A moon-forming region around exoplanet PDS 70c is clearly visible in new high-resolution observations. For the first time, astronomers have been able to determine the size and mass of the ring-shaped region.
Astronomers from the Center for Astrophysics, Harvard, and the Smithsonian Institution have assisted in detecting the presence of a moon-forming region around an exoplanet, a planet outside our Solar System. The new findings, which were published in The Astrophysical Journal Letters, could help explain how moons and planets form in young stellar systems.
The detected region is referred to as a circumplanetary disk, which is a ring-shaped region surrounding a planet where moons and other satellites may form. The observed disk encircles PDS 70c, one of two giant Jupiter-like planets orbiting a star nearly 400 light-years away. Astronomers had previously discovered hints of a “moon-forming” disk around this exoplanet, but because they couldn’t tell the disk apart from its surroundings, they couldn’t confirm its detection – until now.
Astronomers detect the clear presence of a Moon-forming region around an exoplanet, a planet outside of our Solar System. The observations have allowed astronomers to determine the ring-shaped region’s size and mass for the first time.
“Our work shows a clear detection of a disk in which satellites could be forming,” says Myriam Benisty, a researcher at the Universities of Grenoble and Chile who led the research using the Atacama Large Millimetre/submillimetre Array (ALMA). “Because our ALMA observations were obtained at such high resolution, we were able to clearly identify that the disk is associated with the planet and constrain its size for the first time.”
Benisty and his colleagues discovered the disk diameter is comparable to the Sun-Earth distance and has enough mass to form up to three satellites the size of the Moon using ALMA. “We used millimeter emission from cool dust grains to estimate how much mass is in the disk and thus the potential reservoir for forming a satellite system around PDS 70c,” explains Sean Andrews, study co-author and astronomer at the Center for Astrophysics (CfA).
The results are key to finding out how moons arise.

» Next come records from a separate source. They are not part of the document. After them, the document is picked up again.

/-- A write of role 3 with an outstanding challenge. -/
theorem quorumWrite_rules {r : DictReq} {a : Attr} {c : Challenge} {s : State} (live : s.live = true) (chain : r.weir = false)
    (takes : s.takes 0x10 r.hdr = true) (direct : r.hdr.dst ≠ bcast) (officer : r.role = 3) (known : attrOf r.index r.sub = some a)
    (may : a.mayWrite .officer = true) (tail : allZero (r.proof.drop 16) = true) (long : a.lengthOk r.value = true)
    (fits : (s.heardFrom r.hdr).firstRefusal a .officer (entryKey r.index r.sub) (a.valueOf r.value) = 0)
    (drawn : s.outstanding (r.proof.take 16) = some c) (free : c.held = false) (none_ : c.approvals = []) (room : s.dict.pendingWrites.length < 16)
    (new : ∀ w ∈ s.dict.pendingWrites, w.challenge ≠ c.bytes) (some_ : 0 < s.needed) :
    ∃ t, exec (.dictWrite r) s = .next t ∧ t.dict.answer = .waiting ∧ t.dict.pendingWrites = s.dict.pendingWrites ++ [⟨r, c.bytes, [], false, false⟩] ∧
      t.dict.acked = s.dict.acked ∧ t.dict.nums = s.dict.nums ∧ t.dict.octs = s.dict.octs := by
  have judging : s.judging r = s.heardFrom r.hdr := if_neg (by simp [chain])
  have acts : roleOf (reqRole r) = some .officer := by
    rw [reqRole, if_neg (by simp [chain]), officer]
    rfl
  have unseen : (s.heardFrom r.hdr).seeReq r = s.heardFrom r.hdr := if_neg (by omega)
  have proved : (s.heardFrom r.hdr).proofOk r 2 = true := by simp only [State.proofOk, officer]
  have open_ : ((s.heardFrom r.hdr).seeReq r).lockBars .officer = false := by simp [State.lockBars]
  have served := State.serveWrite_of_passes known acts may nofun proved (fun _ => tail) open_ long (by rwa [unseen])
  rw [if_pos rfl, unseen] at served
  have dict := State.quorumRequest_waits (s := s.heardFrom r.hdr) (entryKey r.index r.sub) drawn free none_ room new some_
  rw [(exec_dictRequest_of_served live (.inr ⟨takes, direct⟩)).2, judging, served]
  exact ⟨_, rfl, by rw [dict], by rw [dict]; rfl, by rw [dict]; rfl, by rw [dict]; rfl, by rw [dict]; rfl⟩

/-! ## Approvals (R360, Table 13.7) -/

/-- The checks of an approval that ask for no challenge: reserved byte, officer, algorithm and signature. -/
def State.approvalGood (s : State) (b : Bytes) : Bool :=
  at8 23 b == 0 && decide (at8 21 b < 16) && s.approver (at8 21 b) (at8 22 b) (entryKey (le 18 2 b) (at8 20 b)) (cut 24 32 b) &&
    approvalSigned (at8 22 b) (s.officerKey (at8 21 b)) b

section
variable {s : State} {b : Bytes}

theorem State.takeApproval_of_bad (bad : s.approvalGood b = false ∨ s.outstanding (b.take 16) = none) : s.takeApproval b = s.rejectApproval := by
  rw [State.takeApproval]
  by_cases good : s.approvalGood b = true
  · have unasked := bad.resolve_left (by simp [good])
    exact (if_neg (by rw [← State.approvalGood, good]; decide)).trans (by rw [unasked])
  · exact if_pos (by rw [← State.approvalGood, Bool.eq_false_iff.mpr good]; rfl)

variable {c : Challenge} (good : s.approvalGood b = true) (drawn : s.outstanding (b.take 16) = some c)
include good drawn

/-- An approval for a challenge that no write holds is kept with it, once an officer. -/
theorem State.takeApproval_of_unheld (unheld : (s.dict.pendingWrites.find? fun w => w.challenge == c.bytes) = none) : s.takeApproval b =
    if c.approvals.any fun a => a.1 == at8 21 b then s.rejectApproval
    else { s with dict := { s.dict with challenges := s.dict.challenges.map fun x =>
      if x.bytes = c.bytes then { x with approvals := x.approvals ++ [(at8 21 b, le 16 2 b, entryKey (le 18 2 b) (at8 20 b), cut 24 32 b)] } else x } } := by
  rw [State.takeApproval]
  refine (if_neg (by rw [← State.approvalGood, good]; decide)).trans ?_
  rw [drawn]
  dsimp only
  rw [unheld]

/-- An approval for a pending write counts where it agrees and is new. -/
theorem State.takeApproval_of_pending {w : PendingWrite} (pending : (s.dict.pendingWrites.find? fun w => w.challenge == c.bytes) = some w) :
    s.takeApproval b =
      if !s.agrees w.req (le 16 2 b) (entryKey (le 18 2 b) (at8 20 b)) (cut 24 32 b) ||
          (if selfApproval (at8 21 b) (entryKey (le 18 2 b) (at8 20 b)) (cut 24 32 b) then w.selfApproved else w.officers.contains (at8 21 b)) then s.rejectApproval
      else (s.countApproval c.bytes (at8 21 b) (selfApproval (at8 21 b) (entryKey (le 18 2 b) (at8 20 b)) (cut 24 32 b))).tryComplete c.bytes := by
  rw [State.takeApproval]
  refine (if_neg (by rw [← State.approvalGood, good]; decide)).trans ?_
  rw [drawn]
  dsimp only
  rw [pending]
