section
variable (s : State) (v : Bool)
@[simp] theorem State.setIme_a : (s.setIme v).cpu.a = s.cpu.a := rfl
@[simp] theorem State.setIme_f : (s.setIme v).cpu.f = s.cpu.f := rfl
@[simp] theorem State.setIme_b : (s.setIme v).cpu.b = s.cpu.b := rfl
@[simp] theorem State.setIme_c : (s.setIme v).cpu.c = s.cpu.c := rfl
@[simp] theorem State.setIme_d : (s.setIme v).cpu.d = s.cpu.d := rfl
@[simp] theorem State.setIme_e : (s.setIme v).cpu.e = s.cpu.e := rfl
@[simp] theorem State.setIme_h : (s.setIme v).cpu.h = s.cpu.h := rfl
@[simp] theorem State.setIme_l : (s.setIme v).cpu.l = s.cpu.l := rfl
@[simp] theorem State.setIme_sp : (s.setIme v).cpu.sp = s.cpu.sp := rfl
@[simp] theorem State.setIme_pc : (s.setIme v).cpu.pc = s.cpu.pc := rfl
@[simp] theorem State.setIme_ime : (s.setIme v).cpu.ime = v := rfl
@[simp] theorem State.setIme_halted : (s.setIme v).cpu.halted = s.cpu.halted := rfl
@[simp] theorem State.setIme_cyc : (s.setIme v).cpu.cyc = s.cpu.cyc := rfl
@[simp] theorem State.setIme_fault : (s.setIme v).cpu.fault = s.cpu.fault := rfl
@[simp] theorem State.setIme_timer : (s.setIme v).timer = s.timer := rfl
@[simp] theorem State.setIme_cart : (s.setIme v).cart = s.cart := rfl
@[simp] theorem State.setIme_mem : (s.setIme v).mem = s.mem := rfl
@[simp] theorem State.setIme_params : (s.setIme v).params = s.params := rfl
@[simp] theorem State.setIme_draws : (s.setIme v).draws = s.draws := rfl
end

section
variable (s : State) (v : Bool)
@[simp] theorem State.setHalted_a : (s.setHalted v).cpu.a = s.cpu.a := rfl
@[simp] theorem State.setHalted_f : (s.setHalted v).cpu.f = s.cpu.f := rfl
@[simp] theorem State.setHalted_b : (s.setHalted v).cpu.b = s.cpu.b := rfl
@[simp] theorem State.setHalted_c : (s.setHalted v).cpu.c = s.cpu.c := rfl
@[simp] theorem State.setHalted_d : (s.setHalted v).cpu.d = s.cpu.d := rfl
@[simp] theorem State.setHalted_e : (s.setHalted v).cpu.e = s.cpu.e := rfl
@[simp] theorem State.setHalted_h : (s.setHalted v).cpu.h = s.cpu.h := rfl
@[simp] theorem State.setHalted_l : (s.setHalted v).cpu.l = s.cpu.l := rfl
@[simp] theorem State.setHalted_sp : (s.setHalted v).cpu.sp = s.cpu.sp := rfl
@[simp] theorem State.setHalted_pc : (s.setHalted v).cpu.pc = s.cpu.pc := rfl
@[simp] theorem State.setHalted_ime : (s.setHalted v).cpu.ime = s.cpu.ime := rfl
@[simp] theorem State.setHalted_halted : (s.setHalted v).cpu.halted = v := rfl
@[simp] theorem State.setHalted_cyc : (s.setHalted v).cpu.cyc = s.cpu.cyc := rfl
@[simp] theorem State.setHalted_fault : (s.setHalted v).cpu.fault = s.cpu.fault := rfl
@[simp] theorem State.setHalted_timer : (s.setHalted v).timer = s.timer := rfl
@[simp] theorem State.setHalted_cart : (s.setHalted v).cart = s.cart := rfl
@[simp] theorem State.setHalted_mem : (s.setHalted v).mem = s.mem := rfl
@[simp] theorem State.setHalted_params : (s.setHalted v).params = s.params := rfl
@[simp] theorem State.setHalted_draws : (s.setHalted v).draws = s.draws := rfl
end

section
variable (s : State) (v : Byte)
@[simp] theorem State.setIf_a : (s.setIf v).cpu.a = s.cpu.a := rfl
@[simp] theorem State.setIf_f : (s.setIf v).cpu.f = s.cpu.f := rfl
@[simp] theorem State.setIf_b : (s.setIf v).cpu.b = s.cpu.b := rfl
@[simp] theorem State.setIf_c : (s.setIf v).cpu.c = s.cpu.c := rfl
@[simp] theorem State.setIf_d : (s.setIf v).cpu.d = s.cpu.d := rfl
@[simp] theorem State.setIf_e : (s.setIf v).cpu.e = s.cpu.e := rfl
@[simp] theorem State.setIf_h : (s.setIf v).cpu.h = s.cpu.h := rfl
@[simp] theorem State.setIf_l : (s.setIf v).cpu.l = s.cpu.l := rfl
@[simp] theorem State.setIf_sp : (s.setIf v).cpu.sp = s.cpu.sp := rfl
@[simp] theorem State.setIf_pc : (s.setIf v).cpu.pc = s.cpu.pc := rfl
@[simp] theorem State.setIf_ime : (s.setIf v).cpu.ime = s.cpu.ime := rfl
@[simp] theorem State.setIf_halted : (s.setIf v).cpu.halted = s.cpu.halted := rfl
@[simp] theorem State.setIf_cyc : (s.setIf v).cpu.cyc = s.cpu.cyc := rfl
@[simp] theorem State.setIf_fault : (s.setIf v).cpu.fault = s.cpu.fault := rfl
@[simp] theorem State.setIf_timer : (s.setIf v).timer = s.timer := rfl
@[simp] theorem State.setIf_cart : (s.setIf v).cart = s.cart := rfl
@[simp] theorem State.setIf_mem : (s.setIf v).mem = s.mem.write 0xFF0F v := rfl
@[simp] theorem State.setIf_params : (s.setIf v).params = s.params := rfl
@[simp] theorem State.setIf_draws : (s.setIf v).draws = s.draws := rfl
end
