/-! The timer through a write: no other part of the state reaches it -/

theorem routeWrite_timer_congr (a : Word) (v : Byte) {s t : State} (h : s.timer = t.timer) :
    (routeWrite a v s).timer = (routeWrite a v t).timer := by
  by_cases ha : 0xFF04 ≤ a.toNat ∧ a.toNat < 0xFF08
  · simp only [routeWrite, region_unique .timer a ha, h]
  · rw [routeWrite_timer a v s (by omega), routeWrite_timer a v t (by omega), h]

theorem memWrite_timer_congr (a : Word) (v : Byte) {s t : State} (h : s.timer = t.timer) :
    (memWrite a v s).timer = (memWrite a v t).timer := by
  rw [memWrite_eq, memWrite_eq, tick_timer, tick_timer, routeWrite_timer_congr a v h]

/-! IF through a write -/

/-- `Raised ext p v w`: IF went from `v` to `w` as requests raise it. No bit is cleared, bits 3 to 7 stay, with the stub the Timer's
bit alone can change, and `p` says whether the Timer asked. -/
def Raised (ext : ExtMode) (p : Bool) (v w : Byte) : Prop :=
  ∃ m : Byte, w = v ||| m ∧ (∀ j, 3 ≤ j → m.getLsbD j = false) ∧ (ext = .stub → ∀ j, j ≠ 2 → m.getLsbD j = false) ∧
    m.getLsbD 2 = p

section
variable {ext : ExtMode} {p q : Bool} {u v w : Byte}

theorem Raised.trans (h : Raised ext p u v) (h' : Raised ext q v w) : Raised ext (p || q) u w := by
  obtain ⟨m, rfl, high, stub, rfl⟩ := h
  obtain ⟨m', rfl, high', stub', rfl⟩ := h'
  refine ⟨m ||| m', BitVec.or_assoc u m m', fun j hj => ?_, fun hs j hj => ?_, BitVec.getLsbD_or⟩
  · rw [BitVec.getLsbD_or, high j hj, high' j hj]; rfl
  · rw [BitVec.getLsbD_or, stub hs j hj, stub' hs j hj]; rfl

theorem Raised.kept (h : Raised ext p v w) {j : Nat} (hj : v.getLsbD j = true) : w.getLsbD j = true := by
  obtain ⟨m, rfl, -⟩ := h
  rw [BitVec.getLsbD_or, hj, Bool.true_or]

theorem Raised.same (h : Raised ext p v w) {j : Nat} (hj : 3 ≤ j ∨ ext = .stub ∧ j ≠ 2) : w.getLsbD j = v.getLsbD j := by
  obtain ⟨m, rfl, high, stub, -⟩ := h
  have clear : m.getLsbD j = false := hj.elim (high j) fun hs => stub hs.1 j hs.2
  rw [BitVec.getLsbD_or, clear, Bool.or_false]

theorem Raised.timer (h : Raised ext p v w) : w.getLsbD 2 = (v.getLsbD 2 || p) := by
  obtain ⟨m, rfl, -, -, rfl⟩ := h
  exact BitVec.getLsbD_or
end

theorem raised_tick (n : Nat) {s : State} (hw : s.mem.wf = true) :
    Raised s.params.ext (Timer.steps n s.timer).2 s.ifByte (tick n s).ifByte := tick_if n s hw

theorem raised_memWrite {a : Word} (v : Byte) {s : State} (hw : s.mem.wf = true) (ha : a ≠ 0xFF0F) :
    Raised s.params.ext (Timer.steps 4 (routeWrite a v s).timer).2 s.ifByte (memWrite a v s).ifByte :=
  memWrite_if a v s ha hw

/-- A write onto IF stores the byte, which the 4 cycles may then raise. -/
theorem raised_memWrite_if (v : Byte) {s : State} (hw : s.mem.wf = true) :
    ∃ p, Raised s.params.ext p v (memWrite 0xFF0F v s).ifByte := by
  have stored : (routeWrite 0xFF0F v s).ifByte = v := Memory.read_write_same hw _ _
  have h := raised_tick 4 (routeWrite_wf 0xFF0F v s hw)
  rw [stored, routeWrite_params] at h
  exact ⟨_, h⟩

/-- Off IF, the two writes raise it by their 4 cycles each. -/
theorem raised_memWrite2 {a : Word} (v : Word) {s : State} (hw : s.mem.wf = true) (ha : a ≠ 0xFF0F) (ha' : a + 1 ≠ 0xFF0F) :
    Raised s.params.ext ((Timer.steps 4 (routeWrite a (loByte v) s).timer).2 ||
      (Timer.steps 4 (routeWrite (a + 1) (hiByte v) (memWrite a (loByte v) s)).timer).2)
      s.ifByte (memWrite2 a v s).ifByte := by
  have second := raised_memWrite (hiByte v) (memWrite_wf a (loByte v) s hw) ha'
  rw [memWrite_params] at second
  exact (raised_memWrite (loByte v) hw ha).trans second

/-- The byte that falls onto IF is stored there; a low byte there is raised by the high byte's cycles too. -/
theorem raised_memWrite2_if {a : Word} {v : Word} {b : Byte} {s : State} (hw : s.mem.wf = true)
    (hb : a = 0xFF0F ∧ b = loByte v ∨ a + 1 = 0xFF0F ∧ b = hiByte v) :
    ∃ p, Raised s.params.ext p b (memWrite2 a v s).ifByte := by
  have hw' := memWrite_wf a (loByte v) s hw
  rw [memWrite2_eq]
  rcases hb with ⟨rfl, rfl⟩ | ⟨ha, rfl⟩
  · obtain ⟨p, first⟩ := raised_memWrite_if (loByte v) hw
    have second := raised_memWrite (a := 0xFF0F + 1) (hiByte v) hw' (by decide)
    rw [memWrite_params] at second
    exact ⟨_, first.trans second⟩
  · rw [ha]
    simpa only [memWrite_params] using raised_memWrite_if (hiByte v) hw'

/-! Interrupt entry up to its push -/

theorem State.setPc_ifByte (v : Word) (s : State) : (s.setPc v).ifByte = s.ifByte := rfl

/-- The machine as interrupt entry begins to push: 8 idle cycles have passed, the request bit and IME are clear, SP is moved. -/
def beforePush (i : Nat) (s : State) : State :=
  (((tick 8 s).setIf ((tick 8 s).ifByte &&& ~~~(1#8 <<< i))).setIme false).setSp (s.cpu.sp - 2)

theorem enterInterrupt_eq_memWrite2 (i : Nat) (s : State) : enterInterrupt i s =
    (memWrite2 (s.cpu.sp - 2) s.cpu.pc (beforePush i s)).setPc (interruptVector i) := by
  rw [enterInterrupt_eq, push16_eq]
  simp only [State.setIme_sp, State.setIf_sp, tick_cpu, beforePush]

Planets form in dusty disks around young stars, carving out cavities as they consume material from the circumstellar disc in order to grow. A planet can acquire its own circumplanetary disk during this process, which contributes to the planet’s growth by regulating the amount of material falling onto it. At the same time, the gas and dust in the circumplanetary disk can collide to form progressively larger bodies, eventually leading to the formation of moons.
However, astronomers do not yet fully comprehend the complexities of these processes. “In short,” says ESO Research Fellow Stefano Facchini, who is also involved in the research, “it is still unclear when, where, and how planets and moons form.”
“Until now, more than 4,000 exoplanets have been discovered, but they have all been discovered in mature systems. PDS 70b and PDS 70c, which form a system similar to Jupiter and Saturn, are the only two exoplanets discovered so far that are still in the process of formation “explains Miriam Keppler, a researcher at Germany’s Max Planck Institute for Astronomy and one of the study’s co-authors. “As a result, this system provides us with a once-in-a-lifetime opportunity to observe and study the processes of planet and satellite formation,” Facchini adds.
The system’s two planets, PDS 70b, and PDS 70c were discovered using ESO’s Very Large Telescope (VLT) in 2018 and 2019, respectively, and their unique nature means they have been observed with other telescopes and instruments numerous times since.
Astronomers can now gain new insights into the system thanks to the latest high-resolution ALMA observations. In addition to confirming the detection of the circumplanetary disk around PDS 70c and studying its size and mass, they discovered that PDS 70b lacks clear evidence of such a disk, implying that PDS 70c starved it of dust material from its birth environment.
ESO’s Extremely Large Telescope (ELT), which is currently under construction on Cerro Armazones in Chile’s Atacama desert, will provide a deeper understanding of the planetary system. “The ELT will be critical for this research because, with its much higher resolution, we will be able to map the system in great detail,” says co-author and CfA Submillimeter Array (SMA) fellow Richard Teague.
The team will be able to get a full 3D picture of the system by looking at the gas motions surrounding PDS 70c with the ELT’s Mid-infrared ELT Imager and Spectrograph (METIS).